Chuka Umunna is apparently off to Boston, Lincolnshire to understand Brexit. He should save himself the journey. You can understand Boston really well from the simple fact that it has elected a Labour MP – indeed anything other than a Conservative – precisely once in history, immediately after the First World War. It’s really conservative. This should be simple. If any political party should worry about it, it’s the Tories. It’s their seat!
But there’s a weird kind of tourist industry in going there to look for the Very Real Concerns. John Harris seems to be there every other week. I suspect it may be something to do with the fact it’s really conservative big-farm country, and hence it’s easy to find copy-generating racists, and that it’s not actually that far from King’s Cross station, and therefore a reporting trip there is both practical and cheap.
Also, if you were to ask my dad the ex-immigration officer, you’d learn that immigrants certainly didn’t start showing up there one day in 2004; for many years before that, there was a specific carve-out of the rules for seasonal farm workers going there. Immigration there isn’t new; it’s probably as old as the engineering interventions that made it farm-able just after the civil war. A 70s Cambridge Marxist might have made something of that, but nobody imagines UKIP voters in Boston spend their spare time reading Christopher Hill.
I have a less snarky point, though. Boston voted for Brexit by the highest percentage in the country. This has a lot to do with the fact not many people live there. The Economist is very pleased with the insight that although it doesn’t have that many immigrants, the percentage increase is large. This has a lot to do with the fact that not many people live there and not that many immigrants choose to live there.
Consider the following chart. I’ve plotted the population change due to immigration against the Leave lead in votes. Referendums aren’t population weighted – it profits you not to win Skye by 90% but lose Haringey by 1%, in much the same way that piling up votes in safe seats doesn’t help you win a parliamentary election. Also, I’ve started the clock in 2004, the year VRC fans reckon it all went wrong.
Note that when you take into account how many votes they actually delivered, the Fenland outliers just vanish. They’re just not very important. Think about it; who ever won a general election fighting hyper-safe Tory seats in the Fens?
On the other hand, look at Dudley, which delivered 61,666 net Leave votes all on its alone-io, more than anywhere else in the country. Dudley has about four times the population of Boston, and delivered about three times the net Leave vote. We could look at Doncaster, or Wakefield, or Sandwell. Wakefield has the same level of immigration in that timeframe as Wandsworth, but it was about a third more Brexity.
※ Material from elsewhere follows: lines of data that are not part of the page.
/-- The shadow of the tick: with a valid frame the outer engines of the spans the twin leads are computed and compared. Where
every compared value is equal the results are the shadow states; where one differs, and where R267 or R280 says so, the lead's
S2 words are (R276, R277). The second part is the controlled state in which the lead's engines stand as the shadow has them. -/
def State.shadow (s0 : State) : State × Ctl :=
  let s := { s0 with vdt := { s0.vdt with mmNow := false } }
  if !(decide (s.vdt.pair = 2) && s.vdt.held) then (s, s.cur)
  else
    let f := s.vdt.frame
    let adopt := decide (s.vdt.adopt = some s.tk.count)
    let es := s.shadowed f
    let bad := if adopt then [] else
      (es.filter (fun q => decide (q.2.2.1.u ≠ q.2.2.2.u))).map (fun q => (q.1, q.2.1)) ++
        (s.shadowShared f es).map (fun x => (x, 127))
    let given := adopt || !bad.isEmpty
    let c := es.foldl (fun (c : Ctl) q => c.putEng q.2.1 (if given then q.2.2.2 else q.2.2.1)) s.cur
    let t := bad.foldl (fun (t : State) b => t.shadowMismatch b.1 b.2 (fTick f)) s
    let t := [Span.t0, .t1, .c, .q].foldl State.shadowVerdict t
    ({ t with vdt := { t.vdt with adopt := if adopt then none else t.vdt.adopt } }, c)

/-- How the outer torque enters a traction span's compute (R263, R282): a deck that leads from the next boundary on computes as
lead, from the shadow. -/
def State.outerOf (s : State) (t : Trac) : Outer :=
  let x := Span.ofTrac t
  let v := s1s s.vdt.frame x 2
  if !s.inViaduct then .single
  else if s.follows x then (if s.gaining x then .lead v v (s.tk.count - s.vdt.rxTick) else .follow v)
  else .lead (s.cur.trac t).tv (s.cur.trac t).tv 1

/-- The battery current demand that C applies, and whether a follower's own limits clamp it (Table 12-1, R264). -/
def State.cDemand (s : State) : Int × Option Bool :=
  if !s.inViaduct then (s.cur.cs.idem, none)
  else if s.follows .c then
    let v := s.shared .c (s1s s.vdt.frame .c 2)
    let h := s.stage.cs.held
    let w := clampI v (-(s.cLimit 0x28 h)) (s.cLimit 0x2C h)
    (w, some (decide (w ≠ v)))
  else (s.shared .c (s.roleOut s.cur (s.cRole 0)), none)

/-- id*, iq* of the lead in EXPORT_IS (Table 12-1). -/
def State.qOuter (s : State) : Option (Int × Int) :=
  if s.follows .q then some (s1s s.vdt.frame .q 2, s1s s.vdt.frame .q 3) else none

/-- p_tgt as it is applied (Table 12-1): of the command on a single deck; in a viaduct the lead's of the tick before. -/
def State.qShared (s : State) : Int :=
  if !s.inViaduct then s.stage.qs.pTgt
  else if s.follows .q && !s.gaining .q && decide (s1 s.vdt.frame .q 0 % 8 ≠ 4) then s1s s.vdt.frame .q 2
  else s.cur.qs.pTgt

/-- What a follower takes from the frame before its compute: θg in EXPORT_IS; v_ref where it takes C over (R282). -/
def State.followInputs (s : State) : State :=
  let f := s.vdt.frame
  let c := s.stage
  let c := if s.follows .q && decide (c.qs.st = .exportIs) then { c with qs := { c.qs with thg := s1 f .q 5 } } else c
  let c := if s.follows .c && s.gaining .c then
      let k : Int := (s.tk.count - s.vdt.rxTick - 1 : Nat)
      let v := s1s f .c 3
      { c with cs := { c.cs with vref := v + clampI (c.cs.vtgt - v) (-(k * s.cn 0x24)) (k * s.cn 0x24) } }
    else c
  s.withStage c

/-- The outer engines of the spans that the twin leads are left to the shadow (R263). -/
def State.ownEngines (s : State) (p : SpanPost) : SpanPost :=
  let outer := s.outerEng
  { p with eng := p.eng.filter (fun q => !outer.contains q.1 ||
      (match Span.ofCode? (s.engSpan q.1) with | some x => !s.follows x || s.gaining x | none => true)) }

/-! ### The copy of a standby span (R243, R270, R282, R287) -/

/-- Table 10-1 state of a code. -/
def AMode.ofCode (k : Nat) : AMode :=
  if k = 0 then .disabled else if k = 1 then .standby else if k = 2 then .hold else if k = 3 then .shifting
  else if k = 4 then .current else if k = 5 then .homing else if k = 6 then .park else .safe
/-- Outcome of a code. -/
def ShiftOut.ofCode (k : Nat) : ShiftOut :=
  if k = 1 then .done else if k = 2 then .aborted else if k = 3 then .timeout else if k = 4 then .safe else .running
Lambeth had four times as many immigrants as Wandsworth, but it was just as Remainy.
Sandwell! That’s next door to Dudley. From a Labour point of view, we seriously failed in the West Midlands in 2015 and that was probably why we didn’t win. It looks like that’s why we failed to prevent Brexit. Whatever the man who wants “Decent funky house and no trash” – don’t we all – is up to, his time would be better used in Birmingham.
Referendums, like elections, are won where the net votes are. Labour isn’t going to take Boston or Wokingham, we probably shouldn’t care about that, and we shouldn’t trade winnable seats for forlorn hopes.
I’m much more concerned about Chuka’s claim, just after the referendum, that the British people had clearly said that they wanted more controls on immigration. Perhaps it is what he wanted to hear rather than what the referendum question was about.